Lolita Lempicka, welche 1954 in Bordeaux unter dem bürgerlichen Namen Maryse Pividal geboren wurde, liebte bereits als Kind die Welt der Märchen und ihre ganz besondere, verzauberte, verspielte Aura. Ihre Modekreationen spiegeln diese Welt wider, elfenhafte Stoffe und verspielte Muster prägen die zarten Schnitte ihrer Mode. Auch ihre Parfums sind inspiriert von ihrem Faible für märchenhafte Szenen.

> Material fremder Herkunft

/-- The state with an allocated counter changed (R430: an unallocated event ignores writes). -/
def modCounter (s : State) (evt : Nat) (f : Counter → Counter) : State :=
  if (ledgerEntry evt).isSome then
    { s with pmu := { s.pmu with counters := smapSet Counter.init s.pmu.counters evt (f (counterOf s evt)) } }
  else s

/-- The event is a Last's top-down event (Table 18-3). -/
def topDown (evt : Nat) : Bool := decide (evt / 4096 % 16 < 12) && decide (evt % 4096 < 256) && decide (evt % 64 < 16)

/-- The class of an event (Table 18-2). -/
def classOf (evt : Nat) : BitVec 4 := if topDown evt then 1 else Config.eventClass evt

/-- The event of ledger entry j (Table 18-1, the inverse of `ledgerEntry`). Ledger order is the order of numbers. -/
def eventAt (j : Nat) : Nat :=
  let i := j % 560
  if j < 6720 then
    j / 560 * 4096 + (
      if i < 192 then i / 48 * 64 + i % 48
      else if i < 272 then 256 + (i - 192) / 40 * 64 + (i - 192) % 40
      else if i < 320 then 384 + (i - 272)
      else if i < 448 then 448 + (i - 320)
      else if i < 464 then 576 + (i - 448)
      else if i < 544 then 592 + (i - 464)
      else 672 + (i - 544))
  else if j < 6996 then 12 * 4096 + (j - 6720)
  else if j < 7056 then 12 * 4096 + 512 + (j - 6996)
  else if j < 7184 then 13 * 4096 + (j - 7056)
  else if j < 7248 then 13 * 4096 + 256 + (j - 7184)
  else if j < 7376 then 14 * 4096 + (j - 7248)
  else 15 * 4096 + (j - 7376)

/-- The allocated events in ledger order. -/
def allEvents : List Nat := (List.range 7400).map eventAt

/-- The unit of an event can count now (R9, R433, R440): units LOST, retired or without power keep their values, and a
Last classes slots only while its core holds a job and its cluster is ungated. -/
def eventLive (s : State) (evt : Nat) : Bool :=
  let b := evt / 4096 % 16
  let i := evt % 4096
  if b < 12 then
    let c := coreOf b
    if 592 ≤ i ∧ i < 672 then (vget s.power.doms (stkDomain s c)).state == 1 && (getCore s c).st != .lost
    else coreClocked s c && (!topDown evt || ((getCore s c).jobId != 0 && ungated (getCore s c) (seqOf (i / 64))))
  else if b = 12 then
    if i < 276 then !linkFailed s (finOf 23 (by decide) (i / 12))
    else nodeUp s (finOf 15 (by decide) ((i - 512) / 4))
  else if b = 13 ∧ 256 ≤ i then (vget s.tiers.chans (finOf 16 (by decide) ((i - 256) / 4))).state != 3
  else if b = 14 ∧ 32 ≤ i ∧ i < 96 then (vget s.eyes.ports (finOf 8 (by decide) ((i - 32) / 8))).state != 3
  else if b = 14 ∧ 96 ≤ i then (vget s.sites (finOf 16 (by decide) ((i - 96) / 2))).state != 5
  else true

/-- An amount of events since the last look: a free value (log 10; the model does not follow cycles, log 3). -/
def freeCount (s : State) (evt : Nat) : Nat := (Config.freeValue (s.openCtr + (ledgerEntry evt).getD 0)).toNat % 2 ^ 48

/-- The 16 top-down events of a Last count alike, so the sums of Table 18-3 hold between what they count. -/
def sumsHold (s : State) (evt : Nat) : Bool :=
  (List.range 16).all fun i =>
    let k := counterOf s (evt / 64 * 64 + i)
    k.filt == 0 && k.mode == (counterOf s evt).mode

/-- What an event has counted since the last look (R440, Table 18-3). -/
def newCount (s : State) (evt : Nat) : Nat :=
  let sum := fun (l : List Nat) => (l.map fun i => freeCount s (evt / 64 * 64 + i)).sum
  let i := evt % 64
  if !eventLive s evt then 0
  else if topDown evt && sumsHold s evt then
    if i = 0 then sum [1, 5, 6, 7, 8, 9, 10, 11, 12, 13, 14, 15]
    else if i = 2 then sum [5, 6, 7, 8]
    else if i = 3 then sum [9, 10, 11, 12, 13]
    else if i = 4 then sum [14, 15]
    else freeCount s evt
  else freeCount s evt

/-- A counter after n more events (R433): it stays at its largest value, with OVF, once an increment would pass it. -/
def Counter.after (k : Counter) (n : Nat) : Counter :=
  if k.count.toNat + n < 2 ^ 48 then { k with count := BitVec.ofNat 48 (k.count.toNat + n) }
  else { k with count := BitVec.allOnes 48, ovf := true }

/-- The events of a list have counted on: those of one counter, or of all at a latch. -/
def countOn (s : State) (l : List Nat) : State :=
  let t := l.foldl (fun m e => smapSet Counter.init m e ((counterOf s e).after (newCount s e))) s.pmu.counters
  { s with openCtr := s.openCtr + 7400, pmu := { s.pmu with counters := t } }

/-- Every allocated counter changed at once. -/
def mapCounters (s : State) (f : Nat → Counter → Counter) : State :=
  { s with pmu := { s.pmu with counters :=
      (allEvents.map fun e => (e, f e (counterOf s e))).filter fun p => decide (p.2 ≠ Counter.init) } }

/-- The events that a look at one counter advances: a Last's top-down events together. -/
def eventGroup (evt : Nat) : List Nat :=
  if topDown evt then (List.range 16).map fun i => evt / 64 * 64 + i else if (ledgerEntry evt).isSome then [evt] else []

/-- MODE as it reads: 0 for an edge-only event (R432). -/
def modeOf (s : State) (evt : Nat) : Bool := (counterOf s evt).mode && !bit (Config.eventAttr evt) 0

/-- PMU_CNT_e, which is also the layout of a ledger entry (R438). -/
def counterWord (k : Counter) : Word := pk [(0, k.count.toNat), (48, b2n k.ovf), (49, b2n k.delta)]

/-- PMU_EVCTL_e (Table 18-8). -/
def evctlWord (s : State) (evt : Nat) : Word :=
  if (ledgerEntry evt).isSome then
    let k := counterOf s evt
    pk [(0, b2n (modeOf s evt)), (1, k.filt.toNat), (4, b2n k.delta), (5, b2n k.rclr), (8, (classOf evt).toNat),
      (12, (Config.eventAttr evt).toNat)]
  else 0

/-- The state with the performance monitor changed. -/
def modPmu (s : State) (f : Pmu → Pmu) : State := { s with pmu := f s.pmu }

/-- A new PERIOD_NS in force: the next record says that the period changed (R439, Table 18-4). -/
def setPeriod (p : Pmu) (v : BitVec 30) : Pmu := { p with period := v, changed := p.changed || p.period != v }

/-- The PMU_ registers (Table 18-8, R446). -/
def pmuRows : List RegRow :=
  let b := 0x0F0013000000
  let p := fun s : State => s.pmu
  let f := fun (s : State) (i : Nat) => vget (p s).filters (finOf 7 (by decide) i)
  let mf := fun (s : State) (i : Nat) g => modPmu s fun p => { p with filters := vmod p.filters (finOf 7 (by decide) i) g }
  [ roReg b 8 1 (fun _ _ => 0x1CE80001),
    rwReg (b + 8) 8 1 1 0x3FFFFFFF00000001
      (fun s _ => pk [(0, b2n (p s).ledEn), (32, clampNat 1000 1000000000 (p s).period.toNat)]) noCheck
      (fun s _ v _ => modPmu s fun p => { setPeriod p (v.extractLsb' 32 30) with ledEn := bit v 0 }),
    roReg (b + 0x10) 8 1 (fun s _ => pk [(0, (p s).ledRecs.toNat), (16, (p s).ledBase.toNat)]),
    roReg (b + 0x18) 8 1 (fun s _ => (p s).ledHead),
    roReg (b + 0x20) 8 1 (fun s _ => (p s).ledSkip.setWidth 64),
    roReg (b + 0x28) 8 1 (fun s _ => pk [(0, (p s).slipRecs.toNat), (16, (p s).slipBase.toNat)]),
    roReg (b + 0x30) 8 1 (fun s _ => (p s).slipHead),
    roReg (b + 0x38) 8 1 (fun s _ => pk [(0, (p s).slipSkip.toNat), (32, (p s).slipFilt.toNat)]),
    rwReg (b + 0x100) 0x20 7 1 0x3FFFFFF3F07 (fun s i => (f s i).a) noCheck
      (fun s i v _ => mf s i fun x => { x with a := v &&& 0x3FFFFFF3F07 }),
    rwReg (b + 0x108) 0x20 7 1 0xFFFFFFFFFFC0 (fun s i => (f s i).lo) noCheck
      (fun s i v _ => mf s i fun x => { x with lo := v &&& 0xFFFFFFFFFFC0 }),
    rwReg (b + 0x110) 0x20 7 1 0xFFFFFFFFFFC0 (fun s i => (f s i).hi) noCheck
      (fun s i v _ => mf s i fun x => { x with hi := v &&& 0xFFFFFFFFFFC0 }),
    rwReg (b + 0x200) 8 16 1 7 (fun s i => (vget (p s).clsel (seqOf i)).setWidth 64) noCheck
      (fun s i v _ => modPmu s fun p => { p with clsel := vset p.clsel (seqOf i) (v.setWidth 3) }),
    rwReg (b + 0x400) 8 12 1 0xFFFFFF001FFFFF (fun s i => vget (p s).slipCtrl (coreOf i))
      (fun _ _ v _ => within [(fld v 16 5, 0, 20)])
      (fun s i v _ => modPmu s fun p => { p with slipCtrl := vset p.slipCtrl (coreOf i) (v &&& 0xFFFFFF001FFFFF) }) ] ++
  (List.range 16).map (fun k => roReg (b + 0x100000 + k * 0x8000) 8 4096 fun s i => counterWord (counterOf s (k * 4096 + i))) ++
  (List.range 16).map fun k => rwReg (b + 0x200000 + k * 0x8000) 8 4096 1 0x3F
    (fun s i => evctlWord s (k * 4096 + i)) noCheck
    (fun s i v _ => modCounter s (k * 4096 + i) fun x => { x with
      mode := bit v 0, filt := v.extractLsb' 1 3, delta := bit v 4, rclr := bit v 5 })

/-- The rows of one core's control block. -/
def coreRows (c : CoreId) : List RegRow :=
  jobRows c ++ stkRows c ++ lastRows c ++ awlRows c ++ weltRows c ++ numRows c

/-- The published allow-list (R305): every register that a chapter opens to REGRD. -/
def allowList : List RegRow :=
  (allFin 12).flatMap coreRows ++ lacRows ++ memRows ++ portRows ++ pwrRows ++ clkRows ++ thmRows ++ pmuRows

/-- The instance of a row that lies at an address. -/
def RegRow.at (r : RegRow) (a : Nat) : Option Nat :=
  if r.addr ≤ a ∧ (a - r.addr) % r.step = 0 ∧ (a - r.addr) / r.step < r.inst then some ((a - r.addr) / r.step) else none

/-- The first row of a list that holds an address, with its instance. -/
def rowAt (a : Nat) : List RegRow → Option (RegRow × Nat)
  | [] => none
  | r :: t => match r.at a with
    | some i => some (r, i)
    | none => rowAt a t

/-- The core whose control block holds an address (R44). -/
def blockCore (a : Nat) : Option CoreId :=
  if 0x0F0000000000 ≤ a ∧ a < 0x0F000C000000 then some (coreOf ((a - 0x0F0000000000) / 0x01000000)) else none

/-- The register at an address, on the allow-list. -/
def regAt (a : Nat) : Option (RegRow × Nat) :=
  match blockCore a with
  | some c => rowAt a (coreRows c)
  | none => rowAt a (lacRows ++ memRows ++ portRows ++ pwrRows ++ clkRows ++ thmRows ++ pmuRows)

/-- The event of a PMU_CNT_e address. -/
def countEvent (a : Nat) : Option Nat :=
  if 0x0F0013100000 ≤ a ∧ a < 0x0F0013180000 ∧ a % 8 = 0 then some ((a - 0x0F0013100000) / 8) else none

/-- A read of a register by REGRD: a counter has counted on, and one whose RCLR is 1 clears after the read (R433, R446). -/
def readReg (s : State) (a : Nat) : Word × State :=
  match regAt a, countEvent a with
  | none, _ => (0, s)
  | some (r, i), none => (r.read s i, s)
  | some (r, i), some e =>
    let s := if (ledgerEntry e).isSome then countOn s (eventGroup e) else s
    (r.read s i, if (counterOf s e).rclr then modCounter s e fun k => { k with count := 0, ovf := false } else s)

/-- The write condition of a row for its core (Table 12-6). -/
def condHolds (s : State) (r : RegRow) (a : Nat) : Bool :=
  match blockCore a with
  | none => true
  | some c =>
    let st := (getCore s c).st
    if r.cond = 2 then st == .idle || st == .loaded
    else if r.cond = 3 then st == .paused
    else if r.cond = 4 then st == .paused || st == .idle || st == .loaded
    else true

/-- PWR_VF_c_k asks for the STATE of its core, which its address names (R360). -/
def vfCond (s : State) (a : Nat) : Bool :=
  if 0x0F0012000800 ≤ a ∧ a < 0x0F0012000E00 then
    let st := (getCore s (coreOf ((a - 0x0F0012000800) / 128))).st
    st == .idle || st == .loaded
  else true

/-- The value a REGWR entry leaves: bits outside MASK keep their values (R307). -/
def merged (old data mask : Word) : Word := (old &&& ~~~mask) ||| (data &&& mask)

/-- The status of one REGWR entry (R307): 0 when it may be written. -/
def regwrCheck (s : State) (a : Nat) (data mask : Word) : BitVec 16 :=
  match regAt a with
  | none => 9
  | some (r, i) =>
    if mask &&& ~~~r.wmask ≠ 0 then 9
    else if !condHolds s r a || !vfCond s a then 1
    else r.check s i (merged (r.read s i) data mask) mask

/-- The write of one REGWR entry. A W1C bit outside MASK is written as 0, which the write operations see from MASK. -/
def regwrApply (s : State) (a : Nat) (data mask : Word) : State :=
  match regAt a with
  | none => s
  | some (r, i) => r.write s i (merged (r.read s i) data mask) mask

/-- An allow-list entry as ALLOW_READ returns it (Table 12-6). -/
def allowBytes (r : RegRow) : List Byte :=
  leBytes 8 r.addr ++ leBytes 4 r.step ++ leBytes 2 r.inst ++ leBytes 1 r.cond ++ leBytes 1 0 ++ leBytes 8 r.wmask.toNat ++
    leBytes 8 0

end Sys2Proof.Machine
end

Der Werbespot zu den Lolita Lempicka Parfums wurde 2016 mit der US-amerikanischen Schauspielerin Elle Fanning neu aufgelegt und umfasst die Gefühlswelt von Märchen und Legenden, voller Zauber und Geheimnisse. Der Spot beginnt mit dem Schriftzug "Lolita Lempicka" auf schwarzem Grund. Er ist untermalt von verträumt klingender Geigenmusik von Woodkid. In dem dreieinhalb Minuten langen Video ist ein verwunschener, nebliger Wald zu sehen. In diesem streift die jugendliche Elle Fanning in zarte, helle Seide gekleidet, mit offenem blonden Haar und unschuldigem Blick umher. Sie wirkt wie eine Elfe, schüchtern gegenüber Menschen, stark im Einklang mit der Natur. Sie scheint mit der Kamera zu spielen, wie ein edles Tier, frei und wild im Wald aufgewachsen. Sie läuft weg, kommt zurück, versteckt sich, tanzt zwischen den Bäumen, beobachtet, lächelt. Vor dem menschlichen Betrachter scheint sie stets zu fliehen, droht einmal sogar mit Stöcken, ist neugierig, doch stets auf der Flucht. Doch als sie einem Hirsch begegnet, ist sie im Einklang mit sich und der Natur. Sie streichelt den Kopf des edlen Tieres, welches ohne Scheu ihr gegenüber ist. Es wird klar, dass diese Elfe niemals zu den Menschen gehört, sondern frei mit der Natur lebt. Die Düfte der französischen Designerin sind von Natur und Phantasie inspiriert und tragen diese Botschaft in die Welt.